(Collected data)

● ● ● ● ● ● ●

-- ==== Sys2Proof/Machine/DmaMove.lean ====
section
/-! DEFINITION. The DMA's moves: arbitration, bursts between the four spaces, completion of a descriptor, and the
completions of outbound reads (R278, R290 to R297, R381). -/

namespace Sys2Proof.Machine

/-! ### Arbitration (R291) -/

/-- Has the channel something to move: running with a descriptor whose bytes are not all moved, and no outbound read
that it waits for? -/
def State.dmaReady (s : State) (c : Nat) : Bool :=
  let x := s.dmaCh c
  s.dmaEnabled c && decide (s.dmaState c = dmaRunning) && !x.fetching && !x.desc.isEmpty && decide (x.moved < x.length) &&
    x.awaits.isNone

/-- A channel's rank: higher priority first, then round-robin after the channel served last. -/
def State.dmaRank (s : State) (c : Nat) : List Nat := [3 - s.fld (Reg.DMA_CH_CTL c) 29 28, (c + 63 - s.dmaLast) % 64]

/-- The channel that wins. -/
def State.dmaWinner (s : State) : Option Nat := leastBy s.dmaRank ((List.range 64).filter s.dmaReady)

/-! ### The length of a burst (R291, R292, R294) -/

/-- How far a side lets a burst run from its byte `k`: to the next 256-byte boundary, and to a circular wrap. -/
def sideRoom (space : Nat) (circ : Bool) (wrap a : Nat) : Nat :=
  if space = 3 then 2 ^ 24
  else min (256 - a % 256) (if circ then 2 ^ wrap - a % 2 ^ wrap else 256)

/-- Bytes of the next burst: the beats of the descriptor, 16 bytes each up to a 16-byte boundary of the memory side,
or the paced elements of 4 bytes. -/
def DmaCh.burstBytes (x : DmaCh) (paceBurst : Nat) : Nat :=
  let lead := if x.srcSpace ≠ 3 then x.srcAt x.moved % 16 else if x.dstSpace ≠ 3 then x.dstAt x.moved % 16 else 0
  let want := if x.paced then 4 * paceBurst else x.burst * 16 - lead
  min (x.length - x.moved) (min want
    (min (sideRoom x.srcSpace x.srcCirc x.wrap (x.srcAt x.moved)) (sideRoom x.dstSpace x.dstCirc x.wrap (x.dstAt x.moved))))

/-! ### Sides -/

/-- What an access of the engine meets: a fault as R296 and R297 sort them, or a host port that refuses (R381). -/
inductive DmaStop where
  | fault (f : MasterFault × Nat)
  | host (addr : Nat)
  deriving DecidableEq, Repr

/-- Read pieces element by element through the channel's stream: what was read, and the fault that ended it. -/
def dmaReadLocal (c : Nat) : List (Nat × Nat) → State → (List Byte × Option DmaStop) × State
  | [], s => (([], none), s)
  | (a, n) :: r, s =>
    match masterRead c 2 c a n s with
    | (.error f, s1) => (([], some (.fault f)), s1)
    | (.ok bs, s1) =>
      let t := dmaReadLocal c r s1
      ((bs ++ t.1.1, t.1.2), t.2)

/-- Write pieces element by element: how many bytes are written, and the fault that ended it. -/
def dmaWriteLocal (c : Nat) : List (Nat × Nat) → List Byte → State → (Nat × Option DmaStop) × State
  | [], _, s => ((0, none), s)
  | (a, n) :: r, bs, s =>
    match masterWrite c 2 c a (bs.take n) s with
    | (some f, s1) => ((0, some (.fault f)), s1)
    | (none, s1) =>
      let t := dmaWriteLocal c r (bs.drop n) s1
      ((n + t.1.1, t.1.2), t.2)

/-- Is the address a register that a peripheral side may name (R290)? -/
def peripheralOk (a : Nat) : Bool := decide (0x80000000 ≤ a ∧ a < 0x81400000)

/-- Read `n` elements from a peripheral register (R290, R295). -/
def dmaReadReg (a : Nat) : Nat → State → List Byte × State
  | 0, s => ([], s)
  | n + 1, s =>
    let r := busRead .dma (a - 0x80000000) s
    let t := dmaReadReg a n r.2
    (leBytes 4 r.1.toNat ++ t.1, t.2)

/-- Write words to a peripheral register. -/
def dmaWriteReg (a : Nat) (bs : List Byte) (s : State) : State :=
  (wordsOf bs).foldl (fun s w => busWrite (some .dma) (a - 0x80000000) w s) s

/-- The host port of a space. -/
def spacePort (space : Nat) : Nat := space - 1

/-- A tag that port `p` has free, of its 64 (R376, R381). -/
def State.freeTag (s : State) (p : Nat) : Option Nat :=
  (List.range 64).find? fun t => !(s.outbound.any fun o => decide (o.port = p ∧ o.tag = t))

/-- Read up to `n` bytes of the source into the channel's buffer. A host port takes a read request, whose data arrives
later; without a free tag the channel waits. -/
def dmaReadSide (c n : Nat) (s : State) : Option DmaStop × State :=
  let x := s.dmaCh c
  let a := x.srcAt (x.moved + x.buf.length)
  match x.srcSpace with
  | 0 =>
    let r := dmaReadLocal c (beatsOf a (n + 1) n) s
    (r.1.2, r.2.setDmaCh c { x with buf := x.buf ++ r.1.1 })
  | 3 =>
    if peripheralOk a then
      let r := dmaReadReg a (n / 4) s
      (none, r.2.setDmaCh c { r.2.dmaCh c with buf := x.buf ++ r.1 })
    else (some (.fault (.refused, a)), s)
  | sp =>
    let p := spacePort sp
    if !s.busMaster p then (some (.host a), s)
    else match s.freeTag p with
      | some t =>
        (none, { s.setDmaCh c { x with awaits := some (p, t) } with
          outbound := s.outbound ++ [{ port := p, tag := t, chan := some c, len := n }] })
      | none => (none, s)

/-- Write the first `n` buffered bytes to the destination: how many are written, and what stopped it. -/
def dmaWriteSide (c n : Nat) (s : State) : (Nat × Option DmaStop) × State :=
  let x := s.dmaCh c
  let a := x.dstAt x.moved
  let bs := x.buf.take n
  match x.dstSpace with
  | 0 => dmaWriteLocal c (beatsOf a (bs.length + 1) bs.length) bs s
  | 3 => if peripheralOk a then ((bs.length, none), dmaWriteReg a bs s) else ((0, some (.fault (.refused, a))), s)
  | sp =>
    let p := spacePort sp
    if s.busMaster p then ((bs.length, none), { s with posted := tabSet (0, []) p (a, bs) s.posted })
    else ((0, some (.host a)), s)

/-- The stop reaches the channel, or the engine (R296, R297, R381). -/
def dmaStopped' (c : Nat) (x : Option DmaStop) (s : State) : State :=
  match x with
  | none => s
  | some (.fault f) => dmaFailed c f false s
  | some (.host a) => dmaSuspend c 3 a s

/-! ### DMA_BURST -/

/-- The bytes written leave the buffer and count as moved; the progress registers follow. -/
def dmaMoved (c n : Nat) (s : State) : State :=
  let x := s.dmaCh c
  dmaProgress c (s.setDmaCh c { x with moved := x.moved + n, buf := x.buf.drop n })

/-- Must the element sides be aligned, and pace_burst listed (R290, R294, R39)? -/
def State.burstUndefined (s : State) (c : Nat) : Bool :=
  let x := s.dmaCh c
  (decide (x.srcSpace = 3) && decide (x.src % 4 ≠ 0)) || (decide (x.dstSpace = 3) && decide (x.dst % 4 ≠ 0)) ||
    (x.paced && !(decide (1 ≤ s.fld (Reg.DMA_CH_PACE c) 22 16) && decide (s.fld (Reg.DMA_CH_PACE c) 22 16 ≤ 64)))

/-- One burst of channel `c`: fill the buffer, write it out, then judge the pace request again (R291, R295). -/
def burstEff (c : Nat) (s : State) : State :=
  let n := (s.dmaCh c).burstBytes (s.fld (Reg.DMA_CH_PACE c) 22 16)
  let r := if (s.dmaCh c).buf.length < n then dmaReadSide c (n - (s.dmaCh c).buf.length) s else (none, s)
  let w := dmaWriteSide c n r.2
  let s1 := dmaMoved c w.1.1 w.2
  let s2 := dmaStopped' c (w.1.2.orElse fun _ => r.1) s1
  if (s2.dmaCh c).moved < (s2.dmaCh c).length then paceEff c s2 else s2

def dmaBurstEff (s : State) : State :=
  match s.dmaWinner with
  | some c =>
    let s1 := { s with dmaLast := c }
    if s.burstUndefined c then dmaUndefined c s1 else burstEff c s1
  | none => s

def execDmaBurst (s : State) : Out := .next (if s.dmaOn && s.dmaEngineOn then dmaBurstEff s else s)

/-! ### DESCRIPTOR_COMPLETE (R278, R290, R293) -/

/-- The chain goes on to the next descriptor, or ends. -/
def descriptorEnd (c : Nat) (x : DmaCh) (s : State) : State :=
  let s1 := (s.setReg (Reg.DMA_CH_DESC_LO c) (x.word 6 &&& 0xFFFFFFE0)).setReg (Reg.DMA_CH_DESC_HI c) (x.word 7 &&& 0xFF)
  let s2 := if bitAt (x.word 0) 30 then dmaEvent c (oneBit 3) s1 else s1
  if bitAt (x.word 0) 29 then
    dmaEvent c (oneBit 2) (setDmaState c dmaIdle (s2.setDmaCh c { request := x.request }))
  else setDmaState c dmaRunning (s2.setDmaCh c { request := x.request, fetching := true })

/-- Every byte has been moved: own is written back as 0 unless keep stands. -/
def descriptorCompleteEff (c : Nat) (s : State) : State :=
  let x := s.dmaCh c
  let st := s.dmaState c
  if s.dmaEnabled c && decide (st = dmaRunning ∨ st = dmaPaced) && !x.fetching && !x.desc.isEmpty && decide (x.moved = x.length) then
    if bitAt (x.word 0) 27 then descriptorEnd c x s
    else
      match masterWriteRun c 2 c (s.descAddr c) (leBytes 4 (withBit (x.word 0) 31 false).toNat) s with
      | (some f, s1) => dmaFailed c f false s1
      | (none, s1) => descriptorEnd c x s1
  else s

def execDescriptorComplete (c : Fin 64) (s : State) : Out :=
  .next (if s.dmaOn && s.dmaEngineOn then descriptorCompleteEff c s else s)

/-! ### Outbound reads (R381) -/

/-- The completion of port `p`'s request `tag`: its data joins the channel's buffer, an error suspends the channel, and
one whose channel was aborted is discarded. -/
def outboundDoneEff (p tag : Nat) (r : CplResult) (s : State) : State :=
  match s.outbound.find? fun o => decide (o.port = p ∧ o.tag = tag) with
  | none => s
  | some o =>
    let s1 := { s with outbound := s.outbound.filter fun x => !decide (x.port = p ∧ x.tag = tag) }
    match o.chan, r with
    | none, _ => s1
    | some c, .data bs =>
      if bs.length = o.len then s1.setDmaCh c { s1.dmaCh c with awaits := none, buf := (s1.dmaCh c).buf ++ bs }
      else outboundFail o (outboundError p s1)
    | some _, .error => outboundFail o (outboundError p s1)

def execOutboundCompletion (port : Port) (tag : Fin 64) (result : CplResult) (s : State) : Out :=
  .next (if s.sys.powerGood then outboundDoneEff (portIdx port) tag result s else s)

/-- The port's completion timeout expires for an outbound request. -/
def execCompletionTimeout (port : Port) (tag : Fin 64) (s : State) : Out :=
  .next (if s.sys.powerGood then outboundDoneEff (portIdx port) tag .error s else s)

end Sys2Proof.Machine
end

● ● ● ● ● ● ●

__WHAT YOU SHOULD DO__
Return, exactly, the lines from the first line of the records above to the line containing "let want := if", both included.

__EXERCISE ANSWER__
-- ==== Sys2Proof/Machine/DmaMove.lean ====
section
/-! DEFINITION. The DMA's moves: arbitration, bursts between the four spaces, completion of a descriptor, and the
completions of outbound reads (R278, R290 to R297, R381). -/

namespace Sys2Proof.Machine

/-! ### Arbitration (R291) -/

/-- Has the channel something to move: running with a descriptor whose bytes are not all moved, and no outbound read
that it waits for? -/
def State.dmaReady (s : State) (c : Nat) : Bool :=
  let x := s.dmaCh c
  s.dmaEnabled c && decide (s.dmaState c = dmaRunning) && !x.fetching && !x.desc.isEmpty && decide (x.moved < x.length) &&
    x.awaits.isNone

/-- A channel's rank: higher priority first, then round-robin after the channel served last. -/
def State.dmaRank (s : State) (c : Nat) : List Nat := [3 - s.fld (Reg.DMA_CH_CTL c) 29 28, (c + 63 - s.dmaLast) % 64]

/-- The channel that wins. -/
def State.dmaWinner (s : State) : Option Nat := leastBy s.dmaRank ((List.range 64).filter s.dmaReady)

/-! ### The length of a burst (R291, R292, R294) -/

/-- How far a side lets a burst run from its byte `k`: to the next 256-byte boundary, and to a circular wrap. -/
def sideRoom (space : Nat) (circ : Bool) (wrap a : Nat) : Nat :=
  if space = 3 then 2 ^ 24
  else min (256 - a % 256) (if circ then 2 ^ wrap - a % 2 ^ wrap else 256)

/-- Bytes of the next burst: the beats of the descriptor, 16 bytes each up to a 16-byte boundary of the memory side,
or the paced elements of 4 bytes. -/
def DmaCh.burstBytes (x : DmaCh) (paceBurst : Nat) : Nat :=
  let lead := if x.srcSpace ≠ 3 then x.srcAt x.moved % 16 else if x.dstSpace ≠ 3 then x.dstAt x.moved % 16 else 0
  let want := if x.paced then 4 * paceBurst else x.burst * 16 - lead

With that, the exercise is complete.